THE PROBLEM: Copy out again, unchanged, the listing below from the line that has "simp only [soundRecord, Bool.and_eq_true, decide_eq_true_eq]" through the line that has "decide (s.icu.install = .draining".

__________________________________________________

-- ==== Sys2Proof/Tests/Slice0.lean ====
section
/-! SUPPORT. Tests of the model: the check values and worked examples that the spec prints, the well-formedness checks
with a term that each refuses, single commands on small states, and for each statement for the provers with premises a
state and operands that meet them (`met_…`), clause by clause at the ends of the ranges. -/

set_option Elab.async false

namespace Sys2Proof.Tests

open Sys2Proof Sys2Proof.Machine

/-! ## Checks that decide a premise -/

theorem everySlot_of {α : Type} {p : α → Bool} {q : α → Prop} {l : List (Option α)} (h : l.all (Option.all p) = true)
    (hp : ∀ x, p x = true → q x) : EverySlot q l := by
  intro i x hx
  rw [slotAt_eq_some] at hx
  exact hp x (List.all_eq_true.1 h _ (List.mem_of_getElem? hx))

theorem distinctBy_of {α β : Type} {key : α → β} {l : List (Option α)}
    (h : (l.filterMap fun o => o.map key).Nodup) : DistinctBy key l := by
  intro i j x y hi hj hk
  rw [slotAt_eq_some] at hi hj
  induction l generalizing i j with
  | nil => simp at hi
  | cons o l ih =>
    have mem : ∀ {k : Nat} {w : α}, l[k]? = some (some w) → key w ∈ l.filterMap fun o => o.map key :=
      fun {k w} hw => List.mem_filterMap.2 ⟨some w, List.mem_of_getElem? hw, rfl⟩
    have tail : (l.filterMap fun o => o.map key).Nodup := by
      cases o with
      | none => exact h
      | some z => exact (List.nodup_cons.1 h).2
    have fresh : ∀ z, o = some z → key z ∉ l.filterMap fun o => o.map key := by
      rintro z rfl; exact (List.nodup_cons.1 h).1
    cases i with
    | zero =>
      cases j with
      | zero => rfl
      | succ j =>
        simp only [List.getElem?_cons_zero, Option.some.injEq] at hi
        exact absurd (mem (by simpa using hj)) (by rw [← hk]; exact fresh x hi)
    | succ i =>
      cases j with
      | zero =>
        simp only [List.getElem?_cons_zero, Option.some.injEq] at hj
        exact absurd (mem (by simpa using hi)) (by rw [hk]; exact fresh y hj)
      | succ j => exact congrArg (· + 1) (ih tail i j (by simpa using hi) (by simpa using hj))

def soundEntry (e : Entry) : Bool :=
  decide (e.joinCount ≤ 3 ∧ e.missCount ≤ mostMisses e.link ∧ e.badFrames ≤ 255 ∧ e.goodRun ≤ 1 ∧ e.sinceWindow ≤ 15 ∧
    e.adv.load ≤ 100 ∧ e.adv.servedCount ≤ 64 ∧ e.fetchFails ≤ 7)

def deadlinesFit (r : ClientRecord) : Bool :=
  match r.serving with
  | .served _ => decide (r.admitPending = none ∧ r.remoteDeadline = none ∧ r.removalDeadline = none)
  | .remote _ => decide (r.remoteDeadline.isSome ∧ r.removalDeadline = none)
  | .unseen => decide (r.remoteDeadline = none ∧ r.removalDeadline.isSome)

def soundRecord (r : ClientRecord) : Bool :=
  decide (r.reports.length ≤ 3 ∧ (r.reports.map PeerReport.peer).Nodup ∧ r.evidence ≤ 15) && deadlinesFit r &&
    decide ((r.release.isSome → r.isServed) ∧ (r.hasPending → r.isServed))

theorem soundRecord_sound (r : ClientRecord) (h : soundRecord r = true) : r.Sound := by
  simp only [soundRecord, Bool.and_eq_true, decide_eq_true_eq] at h
  refine ⟨h.1.1.1, h.1.1.2.1, h.1.1.2.2, ?_, h.2.1, h.2.2⟩
  have := h.1.2
  simp only [deadlinesFit, ClientRecord.DeadlinesFit] at this ⊢
  split at this <;> simp_all

def soundState (s : State) : Bool :=
  decide (s.bcu.badFrames ≤ 65535 ∧ s.bcu.nonMember ≤ 65535 ∧ s.bcu.controlDrops ≤ 65535 ∧ s.bcu.ownDrops ≤ 65535 ∧
    s.bcu.duplicateRequests ≤ 65535 ∧ s.bcu.controlQueue.length ≤ 8 ∧ s.bcu.bulkQueue.length ≤ 2 ∧
    s.bcu.airtime.length = 3 ∧ (∀ vs ∈ s.bcu.airtime, vs.length ≤ 4)) &&
  [AccessClass.control, .game, .normal, .bulk].all (fun c =>
    let k := s.bcu.contention c
    let p := s.bcu.params c
    decide (k.deferral ≤ p.deferral ∧ k.window ≤ p.windowMax ∧ k.retry ≤ p.retryLimit) &&
      k.backoff.all fun n => decide (n ≤ k.window)) &&
  decide (s.nbt.entries.length = 8 ∧ (s.nbt.entries.filterMap fun o => o.map Entry.id).Nodup ∧
    s.nbt.tableFull ≤ 65535) && s.nbt.entries.all (Option.all soundEntry) &&
  decide (s.mtb.divider ≤ 31 ∧ s.mtb.meshTime ≤ meshTimeMax) &&
  decide (s.crg.records.length = 64 ∧ (s.crg.records.filterMap fun o => o.map ClientRecord.addr).Nodup ∧
    s.crg.refusedAssociations ≤ 65535 ∧ s.crg.unplacedSightings ≤ 65535 ∧ s.crg.invalidEntries ≤ 65535) &&
  s.crg.records.all (Option.all soundRecord) &&
  decide (s.rli.waiting.length = 3 ∧ s.rli.inFlight.length = 3 ∧ ∀ q ∈ s.rli.inFlight, q.length ≤ 16) &&
  decide (s.hoc.contexts.length = 4 ∧ (s.hoc.contexts.filterMap fun o => o.map ClaimContext.client).Nodup ∧
    s.hoc.seqCounter ≤ 255 ∧ s.hoc.malformed ≤ 65535) &&
  decide (s.pst.slots.length = 97 ∧ s.pst.digest = digestOf s.pst.slots ∧ s.pst.excessLists ≤ 65535 ∧
    s.pst.malformed ≤ 65535 ∧ s.pst.invalidRecords ≤ 65535) &&
  decide (s.seu.groups.length = 8 ∧ s.gtm.invalidTraffic ≤ 65535 ∧ s.gtm.unmatchedTraffic ≤ 65535) &&
  decide (s.ims.buffers.length = 2 ∧ s.ims.fetches.length = 4 ∧ s.ims.segmentCounts.length = 32 ∧
    s.ims.indexTable.length = 8 ∧ s.ims.verifyFailures ≤ 3 ∧ s.ims.patrolDeadline.isSome = s.ims.image.patrolled ∧
    s.ims.refusedHeads ≤ 65535 ∧ s.ims.unmatchedChunks ≤ 65535 ∧ s.ims.lostChunks ≤ 65535 ∧
    s.ims.checkFailures ≤ 65535 ∧ s.ims.ignoredFetches ≤ 65535) &&
  decide (s.icu.install = .draining → s.icu.drainDeadline.isSome) &&
  decide (s.evq.events.length ≤ 32 ∧ s.evq.drops ≤ 255 ∧ (s.frc.first = none → s.frc.later = 0#5)) &&
  s.frc.first.all fun r => decide (r.cls = faultClassOf r.kind)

__________________________________________________

TASK OUTPUT:
  simp only [soundRecord, Bool.and_eq_true, decide_eq_true_eq] at h
  refine ⟨h.1.1.1, h.1.1.2.1, h.1.1.2.2, ?_, h.2.1, h.2.2⟩
  have := h.1.2
  simp only [deadlinesFit, ClientRecord.DeadlinesFit] at this ⊢
  split at this <;> simp_all

def soundState (s : State) : Bool :=
  decide (s.bcu.badFrames ≤ 65535 ∧ s.bcu.nonMember ≤ 65535 ∧ s.bcu.controlDrops ≤ 65535 ∧ s.bcu.ownDrops ≤ 65535 ∧
    s.bcu.duplicateRequests ≤ 65535 ∧ s.bcu.controlQueue.length ≤ 8 ∧ s.bcu.bulkQueue.length ≤ 2 ∧
    s.bcu.airtime.length = 3 ∧ (∀ vs ∈ s.bcu.airtime, vs.length ≤ 4)) &&
  [AccessClass.control, .game, .normal, .bulk].all (fun c =>
    let k := s.bcu.contention c
    let p := s.bcu.params c
    decide (k.deferral ≤ p.deferral ∧ k.window ≤ p.windowMax ∧ k.retry ≤ p.retryLimit) &&
      k.backoff.all fun n => decide (n ≤ k.window)) &&
  decide (s.nbt.entries.length = 8 ∧ (s.nbt.entries.filterMap fun o => o.map Entry.id).Nodup ∧
    s.nbt.tableFull ≤ 65535) && s.nbt.entries.all (Option.all soundEntry) &&
  decide (s.mtb.divider ≤ 31 ∧ s.mtb.meshTime ≤ meshTimeMax) &&
  decide (s.crg.records.length = 64 ∧ (s.crg.records.filterMap fun o => o.map ClientRecord.addr).Nodup ∧
    s.crg.refusedAssociations ≤ 65535 ∧ s.crg.unplacedSightings ≤ 65535 ∧ s.crg.invalidEntries ≤ 65535) &&
  s.crg.records.all (Option.all soundRecord) &&
  decide (s.rli.waiting.length = 3 ∧ s.rli.inFlight.length = 3 ∧ ∀ q ∈ s.rli.inFlight, q.length ≤ 16) &&
  decide (s.hoc.contexts.length = 4 ∧ (s.hoc.contexts.filterMap fun o => o.map ClaimContext.client).Nodup ∧
    s.hoc.seqCounter ≤ 255 ∧ s.hoc.malformed ≤ 65535) &&
  decide (s.pst.slots.length = 97 ∧ s.pst.digest = digestOf s.pst.slots ∧ s.pst.excessLists ≤ 65535 ∧
    s.pst.malformed ≤ 65535 ∧ s.pst.invalidRecords ≤ 65535) &&
  decide (s.seu.groups.length = 8 ∧ s.gtm.invalidTraffic ≤ 65535 ∧ s.gtm.unmatchedTraffic ≤ 65535) &&
  decide (s.ims.buffers.length = 2 ∧ s.ims.fetches.length = 4 ∧ s.ims.segmentCounts.length = 32 ∧
    s.ims.indexTable.length = 8 ∧ s.ims.verifyFailures ≤ 3 ∧ s.ims.patrolDeadline.isSome = s.ims.image.patrolled ∧
    s.ims.refusedHeads ≤ 65535 ∧ s.ims.unmatchedChunks ≤ 65535 ∧ s.ims.lostChunks ≤ 65535 ∧
    s.ims.checkFailures ≤ 65535 ∧ s.ims.ignoredFetches ≤ 65535) &&
  decide (s.icu.install = .draining → s.icu.drainDeadline.isSome) &&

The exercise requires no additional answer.